HALL: Sales. Yeah. You could say that.
Daphne said into the walkie-talkie, “Well done. Number of people involved. Location.”
EMILY: (Clears voice) You have a good Mars and Venus. But Pluto is way off…. That says something about numbers. There are not a lot of people involved in this sale, are there? (Pause) One other. Am I right about that?
HALL: This shit amazes me.
EMILY: Cars. Darkness. Lots of cars. Parked cars. Am I seeing that clearly? Loud noises. What’s that noise? Roaring, like animals.
HALL: Jets.
EMILY: Of course, the airport. (Pause) You work at the airport.
HALL: Something like that. You fuckin’ amaze me.
EMILY: There’s a man, isn’t there? There’s another man involved in this sale. One other man.
HALL: Whatever.
EMILY: But not a group of people. That’s important.
HALL: Not a group.
Boldt sat forward. “The airport drug deal the boy called in.”
Bobbie Gaynes said, “Well, at least it’s not a militia or something like that.
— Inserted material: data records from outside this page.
-- ==== Sys2Proof/Syntax.lean ====
section
/-! DEFINITION. The commands of the NV6400: one constructor per row of the spec's opcode table, with the operands the
event carries (notes/assumptions/1.md). -/

namespace Sys2Proof

/-- The width of a register access (R15). -/
inductive Size where
  | byte | half | word
  deriving DecidableEq, Repr

/-- Who sends an access on the felt: a core at its level, host software through BAR0 of a function (0 the physical
function, f the virtual function of deckle f - 1), or a fixed-function block at its felt stop (R21). -/
inductive Sender where
  | core (c : Core) (priv : Bool)
  | host (f : Fin 17)
  | unit (stop : Stop)
  deriving DecidableEq, Repr

/-- Where a descriptor comes from: a queue of a host function, or a port with its sender's address, UDP port and
SOURCE_ID (R231). -/
inductive Source where
  | host (f : Fin 17) (q : Fin 8)
  | net (port : Fin 64) (ip : Nat) (udp : Nat) (sid : Nat)
  deriving DecidableEq, Repr

/-- Where a datagram came from and went to: source MAC address, VLAN and DSCP, family, addresses and UDP ports (R773, R776). -/
structure NetMeta where
  mac  : Nat
  vlan : Nat
  dscp : Nat
  v6   : Bool
  sip  : Nat
  dip  : Nat
  sudp : Nat
  dudp : Nat
  deriving DecidableEq, Repr

/-- An item of a start that is attempted up to three times (R684): an external rail, a power domain, a PLL, a PMBus regulator, or the
training of an HBM stack. -/
inductive StartItem where
  | rail (r : Fin 6)
  | domain (n : Fin 68)
  | pll (n : Fin 16)
  | regulator (r : Fin 6)
  | hbm (n : Fin 2)
  deriving DecidableEq, Repr

/-- A message of a slot frame (R813): its ORIGIN, its type in the order of R813, its sequence number and its bytes, header included. -/
structure PondMsg where
  origin : Fin 16
  type   : Fin 9
  seq    : Nat
  data   : Bytes
  deriving DecidableEq, Repr

/-- A record as a message of another pond member carries it (R353, R356). -/
structure KeyMsg where
  handle  : Nat
  gen     : Nat
  state   : Nat
  ktype   : Nat
  usage   : Nat
  mode    : Nat
  expo    : Nat
  kvn     : Nat
  ikId    : Bytes
  counter : Nat
  created : Nat
  key     : Bytes
  pub     : Bytes
  deriving DecidableEq, Repr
At least it’s not another Oklahoma City.”
“He trusts her,” Daphne stated. “He’s displaying a great deal of trust in her.”
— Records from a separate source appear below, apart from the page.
/-! ### ADMIT block (R285, 05_queues_framing.md) -/

abbrev ADMIT_CTRL : Nat := 0x100100000
abbrev ADMIT_STATUS : Nat := 0x100100004
abbrev ADMIT_DECKLE_OPEN : Nat := 0x100100008
abbrev ADMIT_DRAINING : Nat := 0x10010000c
abbrev ADMIT_QCAP : Nat := 0x100100010
abbrev ADMIT_ABORT_EDGE : Nat := 0x100100014
abbrev ADMIT_WAIT_LIMIT (a : Nat) : Nat := 0x100100100 + 0x20 * a
abbrev ADMIT_DEPTH (a : Nat) : Nat := 0x100100104 + 0x20 * a
abbrev ADMIT_PK_DEPTH (a : Nat) : Nat := 0x100100108 + 0x20 * a
abbrev ADMIT_PLACED_LO (a : Nat) : Nat := 0x10010010c + 0x20 * a
abbrev ADMIT_PLACED_HI (a : Nat) : Nat := 0x100100110 + 0x20 * a
abbrev ADMIT_BUSY (a : Nat) : Nat := 0x100100114 + 0x20 * a
abbrev ADMIT_MALFORMED (a : Nat) : Nat := 0x100100118 + 0x20 * a
abbrev ADMIT_CANCELLED (a : Nat) : Nat := 0x10010011c + 0x20 * a

/-! ### COUCH block (R289, 05_queues_framing.md) -/

abbrev COUCH_STATUS : Nat := 0x100200000
abbrev COUCH_COPY_FAIL : Nat := 0x100200004
abbrev COUCH_HELD (a : Nat) : Nat := 0x100200100 + 0x20 * a
abbrev COUCH_RELEASED_LO (a : Nat) : Nat := 0x100200104 + 0x20 * a
abbrev COUCH_RELEASED_HI (a : Nat) : Nat := 0x100200108 + 0x20 * a
abbrev COUCH_REFUSED (a : Nat) : Nat := 0x10020010c + 0x20 * a
abbrev COUCH_FAULT (a : Nat) : Nat := 0x100200110 + 0x20 * a
abbrev COUCH_DIAG_LOST (a : Nat) : Nat := 0x100200114 + 0x20 * a
abbrev COUCH_LAST_EDGE (a : Nat) : Nat := 0x100200118 + 0x20 * a
abbrev COUCH_DIAG (a : Nat) : Nat := 0x10020011c + 0x20 * a

/-! ### KEYS block (R361, 06_keys.md) -/

abbrev KEYS_CTRL : Nat := 0x100500000
abbrev KEYS_STATUS : Nat := 0x100500004
abbrev KEYS_MEMBER : Nat := 0x100500008
abbrev KEYS_DS_REPAIRS : Nat := 0x10050000c
abbrev KEYS_SLOT_REPAIRS : Nat := 0x100500010
abbrev KEYS_CONFLICTS : Nat := 0x100500014
abbrev KEYS_INVAL_LOST : Nat := 0x100500018
abbrev KEYS_SYNC_PENDING : Nat := 0x10050001c
abbrev KEYS_DCFG (a : Nat) : Nat := 0x100500100 + 0x40 * a
abbrev KEYS_KT_LIMIT (a : Nat) : Nat := 0x100500104 + 0x40 * a
abbrev KEYS_KT_NEXT0 (a : Nat) : Nat := 0x100500108 + 0x40 * a
abbrev KEYS_KT_NEXT1 (a : Nat) : Nat := 0x10050010c + 0x40 * a
abbrev KEYS_KT_NEXT2 (a : Nat) : Nat := 0x100500110 + 0x40 * a
abbrev KEYS_KT_ACTIVE (a : Nat) : Nat := 0x100500114 + 0x40 * a
abbrev KEYS_TR_BASE (a : Nat) : Nat := 0x100500118 + 0x40 * a
abbrev KEYS_TR_COUNT (a : Nat) : Nat := 0x10050011c + 0x40 * a
abbrev KEYS_TR_SPACE (a : Nat) : Nat := 0x100500120 + 0x40 * a
abbrev KEYS_MIRROR_LIST (a : Nat) : Nat := 0x100500124 + 0x40 * a
abbrev KEYS_SYNC_FAIL (a : Nat) : Nat := 0x100500128 + 0x40 * a
abbrev KEYS_STALE_USE (a : Nat) : Nat := 0x10050012c + 0x40 * a

/-! ### JOURNAL block (R419, 07_journal_reservoir.md) -/

abbrev JOURNAL_CTRL : Nat := 0x100300000
abbrev JOURNAL_STATUS : Nat := 0x100300004
abbrev JOURNAL_FILL : Nat := 0x100300008
abbrev JOURNAL_FILL_PEAK : Nat := 0x10030000c
abbrev JOURNAL_CAPACITY : Nat := 0x100300010
abbrev JOURNAL_GATE_LEVEL : Nat := 0x100300014
abbrev JOURNAL_EPOCH : Nat := 0x100300018
abbrev JOURNAL_RLN_LO : Nat := 0x10030001c
abbrev JOURNAL_RLN_HI : Nat := 0x100300020
abbrev JOURNAL_UNSIGNED : Nat := 0x100300024
abbrev JOURNAL_GAPS : Nat := 0x100300028
abbrev JOURNAL_EVFIFO : Nat := 0x10030002c
abbrev JOURNAL_PUB (a : Nat) : Nat := 0x100300030 + 0x4 * a
abbrev JOURNAL_SEQ_LO (a : Nat) : Nat := 0x100300100 + 0x20 * a
abbrev JOURNAL_SEQ_HI (a : Nat) : Nat := 0x100300104 + 0x20 * a
abbrev JOURNAL_JBN_LO (a : Nat) : Nat := 0x100300108 + 0x20 * a
abbrev JOURNAL_JBN_HI (a : Nat) : Nat := 0x10030010c + 0x20 * a
abbrev JOURNAL_DUR (a : Nat) : Nat := 0x100300110 + 0x20 * a
abbrev JOURNAL_ARCH (a : Nat) : Nat := 0x100300114 + 0x20 * a
abbrev JOURNAL_REL (a : Nat) : Nat := 0x100300118 + 0x20 * a
abbrev JOURNAL_RING (a : Nat) : Nat := 0x10030011c + 0x20 * a

/-! ### RESV block (R422, 07_journal_reservoir.md) -/

abbrev RESV_CTRL : Nat := 0x100400000
abbrev RESV_STATUS : Nat := 0x100400004
abbrev RESV_BLOCKS_LO : Nat := 0x100400008
abbrev RESV_BLOCKS_HI : Nat := 0x10040000c
abbrev RESV_ROOT_GEN : Nat := 0x100400010
abbrev RESV_INTEG_FAIL : Nat := 0x100400014
abbrev RESV_LATE : Nat := 0x100400018
abbrev RESV_IO_ERR : Nat := 0x10040001c
abbrev RESV_READS_LO : Nat := 0x100400020
abbrev RESV_READS_HI : Nat := 0x100400024
abbrev RESV_WRITES_LO : Nat := 0x100400028
abbrev RESV_WRITES_HI : Nat := 0x10040002c
abbrev RESV_NS_CFG (a : Nat) : Nat := 0x100400100 + 0x20 * a
abbrev RESV_NS_PORTS (a : Nat) : Nat := 0x100400104 + 0x20 * a
abbrev RESV_NS_NSID (a : Nat) : Nat := 0x100400108 + 0x20 * a
abbrev RESV_NS_LBA_LO (a : Nat) : Nat := 0x10040010c + 0x20 * a
abbrev RESV_NS_LBA_HI (a : Nat) : Nat := 0x100400110 + 0x20 * a
abbrev RESV_NS_RBN_LO (a : Nat) : Nat := 0x100400114 + 0x20 * a
abbrev RESV_NS_RBN_HI (a : Nat) : Nat := 0x100400118 + 0x20 * a
abbrev RESV_NS_BLOCKS (a : Nat) : Nat := 0x10040011c + 0x20 * a
abbrev RESV_DCFG (a : Nat) : Nat := 0x100400900 + 0x10 * a
abbrev RESV_BUDGET (a : Nat) : Nat := 0x100400904 + 0x10 * a
abbrev RESV_SWEEP (a : Nat) : Nat := 0x100400908 + 0x10 * a
abbrev RESV_DLATE (a : Nat) : Nat := 0x10040090c + 0x10 * a

/-! ### MOULD block (R470, 08_mould.md) -/

abbrev MOULD_CTRL : Nat := 0x100600000
abbrev MOULD_STATUS : Nat := 0x100600004
abbrev MOULD_GEN : Nat := 0x100600008
abbrev MOULD_ID_LO : Nat := 0x10060000c
abbrev MOULD_ID_HI : Nat := 0x100600010
abbrev MOULD_SVN : Nat := 0x100600014
abbrev MOULD_FLOOR : Nat := 0x100600018
abbrev MOULD_SIZE : Nat := 0x10060001c
abbrev MOULD_PRESENT : Nat := 0x100600020
abbrev MOULD_LAST_REASON : Nat := 0x100600024
abbrev MOULD_COMMITS : Nat := 0x100600028
abbrev MOULD_D_ID_LO (a : Nat) : Nat := 0x100600100 + 0x20 * a
abbrev MOULD_D_ID_HI (a : Nat) : Nat := 0x100600104 + 0x20 * a
abbrev MOULD_D_SVN (a : Nat) : Nat := 0x100600108 + 0x20 * a
abbrev MOULD_D_FLOOR (a : Nat) : Nat := 0x10060010c + 0x20 * a
abbrev MOULD_D_CFG (a : Nat) : Nat := 0x100600110 + 0x20 * a
abbrev MOULD_D_UVERBS (a : Nat) : Nat := 0x100600114 + 0x20 * a
abbrev MOULD_D_APPLY (a : Nat) : Nat := 0x100600118 + 0x20 * a

/-! ### SLUICE_CFG block (R561, 10_exceptions_sluices.md) -/

abbrev SLUICE_CLEAR : Nat := 0x100f00000
abbrev SLUICE_FAULTS : Nat := 0x100f00004
abbrev SLUICE_OVERLAPS : Nat := 0x100f00008
abbrev SLUICE_LAST_ADDR_LO : Nat := 0x100f0000c
abbrev SLUICE_LAST_ADDR_HI : Nat := 0x100f00010
abbrev SLUICE_LAST_INFO : Nat := 0x100f00014
abbrev SLUICE_TABLE (a : Nat) : Nat := 0x100f00100 + 0x4 * a
abbrev SLUICE_BASE (a : Nat) : Nat := 0x100f10000 + 0x10 * a
abbrev SLUICE_BASEH (a : Nat) : Nat := 0x100f10004 + 0x10 * a
abbrev SLUICE_ATTR (a : Nat) : Nat := 0x100f10008 + 0x10 * a

/-! ### VSL block (R563, 10_exceptions_sluices.md) -/

abbrev VSL_FAULTS (a : Nat) : Nat := 0x1000600000 + 0x1000000 * a
abbrev VSL_LAST_ADDR (a : Nat) : Nat := 0x1000600004 + 0x1000000 * a
abbrev VSL_LAST_INFO (a : Nat) : Nat := 0x1000600008 + 0x1000000 * a
abbrev VSL_STATE (a : Nat) : Nat := 0x100060000c + 0x1000000 * a
abbrev VSL_LOCKUP_EPC (a : Nat) : Nat := 0x1000600010 + 0x1000000 * a
abbrev VSL_LOCKUP_CAUSE (a : Nat) : Nat := 0x1000600014 + 0x1000000 * a
abbrev VSL_LOCKUP_ADDR (a : Nat) : Nat := 0x1000600018 + 0x1000000 * a
abbrev VSL_LOCKUP_XSP (a : Nat) : Nat := 0x100060001c + 0x1000000 * a
abbrev VSL_BASE (a b : Nat) : Nat := 0x1000600100 + 0x1000000 * a + 0x10 * b
abbrev VSL_ATTR (a b : Nat) : Nat := 0x1000600104 + 0x1000000 * a + 0x10 * b

/-! ### SPRING block (R597, 11_spring.md) -/

abbrev SPRING_CTRL : Nat := 0x100700000
abbrev SPRING_STATUS : Nat := 0x100700004
abbrev SPRING_CMD : Nat := 0x100700008
abbrev SPRING_OUT : Nat := 0x10070000c
abbrev SPRING_RAW : Nat := 0x100700010
abbrev SPRING_RAW_SEL : Nat := 0x100700014
abbrev SPRING_STORE : Nat := 0x100700018
abbrev SPRING_MIN_CELLS : Nat := 0x10070001c
abbrev SPRING_RCT_CUT : Nat := 0x100700020
abbrev SPRING_APT_CUT : Nat := 0x100700024
abbrev SPRING_RESEED_INT : Nat := 0x100700028
abbrev SPRING_ADDIN_LEN : Nat := 0x10070002c
abbrev SPRING_RCT_FAILS : Nat := 0x100700030
abbrev SPRING_APT_FAILS : Nat := 0x100700034
abbrev SPRING_RAW_LOST : Nat := 0x100700038
abbrev SPRING_SEED_LOST : Nat := 0x10070003c
abbrev SPRING_CELL_OK (a : Nat) : Nat := 0x100700040 + 0x4 * a
abbrev SPRING_VAT_ERR_LO : Nat := 0x100700050
abbrev SPRING_VAT_ERR_HI : Nat := 0x100700054
abbrev SPRING_LANE_ERR_LO : Nat := 0x100700058
abbrev SPRING_LANE_ERR_HI : Nat := 0x10070005c
abbrev SPRING_PERSO (a : Nat) : Nat := 0x100700060 + 0x4 * a
abbrev SPRING_ADDIN (a : Nat) : Nat := 0x100700080 + 0x4 * a
abbrev SPRING_PATTERN (a : Nat) : Nat := 0x1007000a0 + 0x4 * a

/-! ### VDR block (R603, 11_spring.md) -/

abbrev VDR_STATUS (a : Nat) : Nat := 0x1000400000 + 0x1000000 * a
abbrev VDR_OUT (a : Nat) : Nat := 0x1000400004 + 0x1000000 * a
abbrev VDR_QUEUE (a : Nat) : Nat := 0x1000400008 + 0x1000000 * a
abbrev VDR_LAST_RESEED (a : Nat) : Nat := 0x100040000c + 0x1000000 * a
abbrev VDR_LANE_RESEED (a : Nat) : Nat := 0x1000400010 + 0x1000000 * a
abbrev VDR_DRAWS (a : Nat) : Nat := 0x1000400014 + 0x1000000 * a
abbrev VDR_RANDOM (a : Nat) : Nat := 0x1000400018 + 0x1000000 * a

/-! ### TAMPER block (R642, 12_tamper.md) -/

abbrev TAMPER_CTRL : Nat := 0x100800000
abbrev TAMPER_STATUS : Nat := 0x100800004
abbrev TAMPER_LATCH : Nat := 0x100800008
abbrev TAMPER_LATCH_TIME : Nat := 0x10080000c
abbrev TAMPER_ACK : Nat := 0x100800010
abbrev TAMPER_EVID_COUNT : Nat := 0x100800014
abbrev TAMPER_TAG_FAILS : Nat := 0x100800018
abbrev TAMPER_TAG_LAST : Nat := 0x10080001c
abbrev TAMPER_TAG_ADDR_LO : Nat := 0x100800020
abbrev TAMPER_TAG_ADDR_HI : Nat := 0x100800024
abbrev TAMPER_TEMP : Nat := 0x100800028
abbrev TAMPER_TEMP_LIMITS : Nat := 0x10080002c
abbrev TAMPER_LIGHT_LIMIT : Nat := 0x100800030
abbrev TAMPER_EVID (a : Nat) : Nat := 0x100800040 + 0x4 * a
abbrev TAMPER_SRC_CFG (a : Nat) : Nat := 0x100800100 + 0x10 * a
abbrev TAMPER_SRC_EXC (a : Nat) : Nat := 0x100800104 + 0x10 * a
abbrev TAMPER_SRC_DISSENT (a : Nat) : Nat := 0x100800108 + 0x10 * a
abbrev TAMPER_SRC_STATE (a : Nat) : Nat := 0x10080010c + 0x10 * a

/-! ### RESET block (R704, 13_startup.md) -/

abbrev RESET_CAUSE : Nat := 0x100900000
abbrev RESET_STATUS : Nat := 0x100900004
abbrev RESET_CMD : Nat := 0x100900008
abbrev RESET_CTRL : Nat := 0x10090000c
abbrev RESET_WARM_COUNT : Nat := 0x100900010
abbrev RESET_START_MS : Nat := 0x100900014
abbrev RESET_RTC_SEC : Nat := 0x100900018
abbrev RESET_ATTEMPTS : Nat := 0x10090001c
abbrev RESET_BKP (a : Nat) : Nat := 0x100900100 + 0x4 * a

/-! ### PMU block (R708, 13_startup.md) -/

abbrev PMU_CTRL : Nat := 0x100a00000
abbrev PMU_STATUS : Nat := 0x100a00004
abbrev PMU_PWR_LIMIT : Nat := 0x100a00008
abbrev PMU_BASE_W : Nat := 0x100a0000c
abbrev PMU_VAT_W : Nat := 0x100a00010
abbrev PMU_VAT_CAP : Nat := 0x100a00014
abbrev PMU_TJ_PARK : Nat := 0x100a00018
abbrev PMU_TJ_SHUT : Nat := 0x100a0001c
abbrev PMU_PARK_THERM_LO : Nat := 0x100a00020
abbrev PMU_PARK_THERM_HI : Nat := 0x100a00024
abbrev PMU_PARK_PWR_LO : Nat := 0x100a00028
abbrev PMU_PARK_PWR_HI : Nat := 0x100a0002c
abbrev PMU_PARK_FAULT_LO : Nat := 0x100a00030
abbrev PMU_PARK_FAULT_HI : Nat := 0x100a00034
abbrev PMU_VIN_MV : Nat := 0x100a00040
abbrev PMU_VIN_DA : Nat := 0x100a00044
abbrev PMU_TJ_MAX : Nat := 0x100a00048
abbrev PMU_RAIL_STATUS : Nat := 0x100a0004c
abbrev PMU_RAIL_CFG (a : Nat) : Nat := 0x100a00060 + 0x4 * a
abbrev PMU_DOM_STATE (a : Nat) : Nat := 0x100a00100 + 0x4 * a

/-! ### WMARK block (R763, 14_watermark.md) -/

abbrev WMARK_STAGE : Nat := 0x100b00000
abbrev WMARK_ADVANCE : Nat := 0x100b00004
abbrev WMARK_EXTEND : Nat := 0x100b00008
abbrev WMARK_STATUS : Nat := 0x100b0000c
abbrev WMARK_EXT_DATA (a : Nat) : Nat := 0x100b00040 + 0x4 * a
abbrev WMARK_VALUE (a : Nat) : Nat := 0x100b00100 + 0x4 * a
abbrev WMARK_COUNT (a : Nat) : Nat := 0x100b00400 + 0x4 * a

/-! ### LIFE block (R764, 14_watermark.md) -/

abbrev LIFE_STATUS : Nat := 0x100c00000
abbrev LIFE_GEN : Nat := 0x100c00004
abbrev LIFE_AUTH_FAILS : Nat := 0x100c00008
abbrev LIFE_CHAL_EXP : Nat := 0x100c0000c
abbrev LIFE_VATS_LO : Nat := 0x100c00010
abbrev LIFE_VATS_HI : Nat := 0x100c00014
abbrev LIFE_IDCODE : Nat := 0x100c00018
abbrev LIFE_UID (a : Nat) : Nat := 0x100c00020 + 0x4 * a
abbrev LIFE_OWNER_MOULD (a : Nat) : Nat := 0x100c00040 + 0x4 * a
abbrev LIFE_OWNER_SVC (a : Nat) : Nat := 0x100c00080 + 0x4 * a
abbrev LIFE_VENDOR_SVC (a : Nat) : Nat := 0x100c000c0 + 0x4 * a

/-! ### REPLAY block (R766, 14_watermark.md) -/

abbrev REPLAY_STATUS : Nat := 0x101900000
abbrev REPLAY_QUAR_LO : Nat := 0x101900004
abbrev REPLAY_QUAR_HI : Nat := 0x101900008
abbrev REPLAY_RUNS : Nat := 0x10190000c
abbrev REPLAY_MISMATCH : Nat := 0x101900010
abbrev REPLAY_BAD_SEQ_LO : Nat := 0x101900014
abbrev REPLAY_BAD_SEQ_HI : Nat := 0x101900018
abbrev REPLAY_R0 : Nat := 0x10190001c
EMILY: The next day or two. Three at the outside. I wish I had better news.
> HALL: You missed something last time.
(Pause.) I nearly didn’t come back to you because of that.
EMILY: (Long pause) I’m seeing something outside of your business arrangement. Something unexpected. Something missing, perhaps. You lost something?
HALL: It was stolen.
Daphne said anxiously, “I don’t know what this is about.”
Boldt answered, “I bet our friend Ben does.”
Daphne shot him a surprised look.
EMILY: Money.
HALL: Damn right.
EMILY: A lot of money.
HALL: Fuck yes, a lot of money. It was a boy.
A boy stole it. Right out of my truck.
(Pause) I want that money.
Daphne met Boldt’s eyes. “Ben,” she said agreeing with him.
Boldt nodded. “No wonder he’s scared of us. He’s worried we’re after him.”
“She knows the whole story. Ben told her,” Daphne said, sounding a little wounded.
Boldt worried about her relationship with the boy. “Or she got Ben to steal the money for her. Maybe it’s not the first time,” Boldt suggested.
“No,” Daphne countered, “I don’t believe that.”
Boldt, thinking aloud, said, “He’s Air Force. It wasn’t drugs. It was rocket fuel.” The silence in the van was shattered by the speaker.
HALL: I thought you could see this shit!
Why didn’t you warn me?
EMILY: You asked me about a particular date.
That was all.
HALL: Well, now I’m asking about complications. The unforeseen shit. I don’t need any of that.
EMILY: And I’m warning you that the longer you allow the descending moon—
HALL: Fuck the descending moon! What about complications?
Daphne said, “I don’t like the hostility. He’s in a mood swing here. Something triggered that swing.” Into the walkie-talkie she said, “Placate him. Go easy. Be vague. I’m not liking what I’m hearing.” To Boldt—the walkie-talkie back in her lap—she said, “Can we kick it if we have to?”
Boldt felt his scalp prickle with sweat. He didn’t want it heading in that direction.